(Your assignment)
Reproduce the material that follows, please, but only from its first line to the line containing "inductive ReqFrom where", inclusive.

(Records to use)
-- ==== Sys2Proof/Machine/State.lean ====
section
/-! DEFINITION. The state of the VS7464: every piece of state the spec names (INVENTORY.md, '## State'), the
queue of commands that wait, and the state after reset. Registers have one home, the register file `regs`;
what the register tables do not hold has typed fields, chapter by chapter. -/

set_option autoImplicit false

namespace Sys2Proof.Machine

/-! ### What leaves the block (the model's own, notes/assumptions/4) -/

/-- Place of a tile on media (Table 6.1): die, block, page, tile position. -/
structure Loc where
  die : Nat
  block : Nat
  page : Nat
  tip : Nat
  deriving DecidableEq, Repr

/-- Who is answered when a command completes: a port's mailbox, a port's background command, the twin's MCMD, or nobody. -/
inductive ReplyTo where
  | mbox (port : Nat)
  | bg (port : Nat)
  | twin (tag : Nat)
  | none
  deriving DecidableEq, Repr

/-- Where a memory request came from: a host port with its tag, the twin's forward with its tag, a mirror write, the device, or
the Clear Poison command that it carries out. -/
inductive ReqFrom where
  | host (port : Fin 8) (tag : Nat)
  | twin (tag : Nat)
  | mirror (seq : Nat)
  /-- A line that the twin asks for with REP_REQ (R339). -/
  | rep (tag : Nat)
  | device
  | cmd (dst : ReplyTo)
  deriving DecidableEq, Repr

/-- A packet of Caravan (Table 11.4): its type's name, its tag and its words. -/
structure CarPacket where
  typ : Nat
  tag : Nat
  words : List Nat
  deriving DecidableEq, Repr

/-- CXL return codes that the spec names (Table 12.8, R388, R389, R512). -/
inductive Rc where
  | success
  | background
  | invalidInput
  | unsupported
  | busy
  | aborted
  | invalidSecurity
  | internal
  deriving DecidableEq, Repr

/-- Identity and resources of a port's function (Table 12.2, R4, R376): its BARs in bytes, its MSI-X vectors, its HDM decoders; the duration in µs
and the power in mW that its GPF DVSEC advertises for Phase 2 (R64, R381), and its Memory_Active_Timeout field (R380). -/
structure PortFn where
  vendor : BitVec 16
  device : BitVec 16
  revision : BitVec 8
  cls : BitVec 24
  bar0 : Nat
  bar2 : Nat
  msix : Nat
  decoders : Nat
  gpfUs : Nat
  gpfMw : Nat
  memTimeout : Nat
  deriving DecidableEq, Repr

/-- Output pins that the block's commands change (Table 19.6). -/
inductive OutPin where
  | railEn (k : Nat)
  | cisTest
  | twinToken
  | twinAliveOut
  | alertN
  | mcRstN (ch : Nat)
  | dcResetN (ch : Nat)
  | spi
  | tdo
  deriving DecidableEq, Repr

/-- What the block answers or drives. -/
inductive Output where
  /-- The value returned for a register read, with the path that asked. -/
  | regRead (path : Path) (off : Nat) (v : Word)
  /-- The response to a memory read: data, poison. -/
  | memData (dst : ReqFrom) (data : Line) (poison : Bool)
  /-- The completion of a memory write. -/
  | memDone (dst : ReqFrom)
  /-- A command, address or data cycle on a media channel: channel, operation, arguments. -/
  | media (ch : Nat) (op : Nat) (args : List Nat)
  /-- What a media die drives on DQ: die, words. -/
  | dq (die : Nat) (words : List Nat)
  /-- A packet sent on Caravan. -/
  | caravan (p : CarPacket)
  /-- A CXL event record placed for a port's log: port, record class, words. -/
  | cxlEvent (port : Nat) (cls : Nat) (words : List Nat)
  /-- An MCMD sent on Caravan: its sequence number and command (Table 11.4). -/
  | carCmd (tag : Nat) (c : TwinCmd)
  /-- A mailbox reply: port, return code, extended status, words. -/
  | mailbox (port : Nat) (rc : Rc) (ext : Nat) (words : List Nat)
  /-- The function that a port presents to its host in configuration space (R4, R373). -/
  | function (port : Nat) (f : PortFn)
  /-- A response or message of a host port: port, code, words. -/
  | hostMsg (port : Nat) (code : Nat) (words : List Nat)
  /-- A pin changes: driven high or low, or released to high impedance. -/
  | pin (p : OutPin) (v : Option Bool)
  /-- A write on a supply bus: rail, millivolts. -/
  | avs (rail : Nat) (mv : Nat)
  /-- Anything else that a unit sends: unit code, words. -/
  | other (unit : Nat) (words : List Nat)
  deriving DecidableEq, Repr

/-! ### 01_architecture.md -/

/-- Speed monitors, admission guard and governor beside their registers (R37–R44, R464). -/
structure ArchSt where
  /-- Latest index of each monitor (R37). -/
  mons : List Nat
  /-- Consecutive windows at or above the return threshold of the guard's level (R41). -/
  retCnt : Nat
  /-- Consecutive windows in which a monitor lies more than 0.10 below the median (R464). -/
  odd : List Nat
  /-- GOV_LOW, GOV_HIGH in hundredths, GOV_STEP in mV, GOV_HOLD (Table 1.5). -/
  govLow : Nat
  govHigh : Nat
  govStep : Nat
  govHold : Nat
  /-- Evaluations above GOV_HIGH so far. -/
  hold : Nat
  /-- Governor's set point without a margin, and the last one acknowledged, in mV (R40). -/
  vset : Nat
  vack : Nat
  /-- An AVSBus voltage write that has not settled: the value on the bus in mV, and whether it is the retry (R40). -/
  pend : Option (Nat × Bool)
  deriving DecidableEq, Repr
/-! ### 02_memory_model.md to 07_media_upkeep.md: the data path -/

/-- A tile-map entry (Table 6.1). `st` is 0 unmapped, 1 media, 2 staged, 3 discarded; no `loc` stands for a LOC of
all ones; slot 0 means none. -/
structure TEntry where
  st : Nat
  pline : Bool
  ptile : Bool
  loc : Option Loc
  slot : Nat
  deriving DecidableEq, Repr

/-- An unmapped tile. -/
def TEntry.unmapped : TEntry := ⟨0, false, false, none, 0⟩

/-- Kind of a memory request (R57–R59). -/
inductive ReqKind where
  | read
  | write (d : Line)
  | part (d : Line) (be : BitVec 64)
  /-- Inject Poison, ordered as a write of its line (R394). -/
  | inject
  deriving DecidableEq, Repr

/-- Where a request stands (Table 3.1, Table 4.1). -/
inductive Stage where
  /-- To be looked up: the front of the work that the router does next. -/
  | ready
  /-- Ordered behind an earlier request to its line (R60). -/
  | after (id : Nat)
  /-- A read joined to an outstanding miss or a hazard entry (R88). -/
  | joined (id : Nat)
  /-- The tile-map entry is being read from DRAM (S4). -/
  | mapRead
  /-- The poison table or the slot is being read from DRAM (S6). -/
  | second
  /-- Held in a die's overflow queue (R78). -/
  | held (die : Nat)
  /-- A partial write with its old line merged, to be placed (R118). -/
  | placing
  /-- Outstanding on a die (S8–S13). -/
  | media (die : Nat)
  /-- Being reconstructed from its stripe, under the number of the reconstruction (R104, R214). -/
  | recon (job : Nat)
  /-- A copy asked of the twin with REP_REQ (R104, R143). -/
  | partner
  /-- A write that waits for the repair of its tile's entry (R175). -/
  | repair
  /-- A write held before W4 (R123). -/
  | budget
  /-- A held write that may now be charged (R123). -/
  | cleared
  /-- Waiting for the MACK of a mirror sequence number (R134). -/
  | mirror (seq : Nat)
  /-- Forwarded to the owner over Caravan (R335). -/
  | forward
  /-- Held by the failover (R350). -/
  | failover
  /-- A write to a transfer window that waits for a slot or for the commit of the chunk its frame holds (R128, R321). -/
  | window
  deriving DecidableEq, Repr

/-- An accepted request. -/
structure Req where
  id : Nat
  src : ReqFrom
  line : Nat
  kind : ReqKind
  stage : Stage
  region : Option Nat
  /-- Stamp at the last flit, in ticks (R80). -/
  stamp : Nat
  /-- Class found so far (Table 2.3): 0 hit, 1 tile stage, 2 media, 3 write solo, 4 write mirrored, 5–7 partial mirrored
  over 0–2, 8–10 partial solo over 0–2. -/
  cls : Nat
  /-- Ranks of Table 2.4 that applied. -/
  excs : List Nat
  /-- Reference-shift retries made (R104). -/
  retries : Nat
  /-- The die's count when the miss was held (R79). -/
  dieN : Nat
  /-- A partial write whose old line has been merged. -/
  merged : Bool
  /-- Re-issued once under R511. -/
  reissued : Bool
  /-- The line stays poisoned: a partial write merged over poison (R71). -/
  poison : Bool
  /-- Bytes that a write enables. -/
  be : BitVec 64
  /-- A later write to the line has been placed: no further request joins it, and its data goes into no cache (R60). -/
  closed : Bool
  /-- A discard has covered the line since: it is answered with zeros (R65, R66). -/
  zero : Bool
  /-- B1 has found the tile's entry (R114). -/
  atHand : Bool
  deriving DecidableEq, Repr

(Task solution)
-- ==== Sys2Proof/Machine/State.lean ====
section
/-! DEFINITION. The state of the VS7464: every piece of state the spec names (INVENTORY.md, '## State'), the
queue of commands that wait, and the state after reset. Registers have one home, the register file `regs`;
what the register tables do not hold has typed fields, chapter by chapter. -/

set_option autoImplicit false

namespace Sys2Proof.Machine

/-! ### What leaves the block (the model's own, notes/assumptions/4) -/

/-- Place of a tile on media (Table 6.1): die, block, page, tile position. -/
structure Loc where
  die : Nat
  block : Nat
  page : Nat
  tip : Nat
  deriving DecidableEq, Repr

/-- Who is answered when a command completes: a port's mailbox, a port's background command, the twin's MCMD, or nobody. -/
inductive ReplyTo where
  | mbox (port : Nat)
  | bg (port : Nat)
  | twin (tag : Nat)
  | none
  deriving DecidableEq, Repr

/-- Where a memory request came from: a host port with its tag, the twin's forward with its tag, a mirror write, the device, or
the Clear Poison command that it carries out. -/
inductive ReqFrom where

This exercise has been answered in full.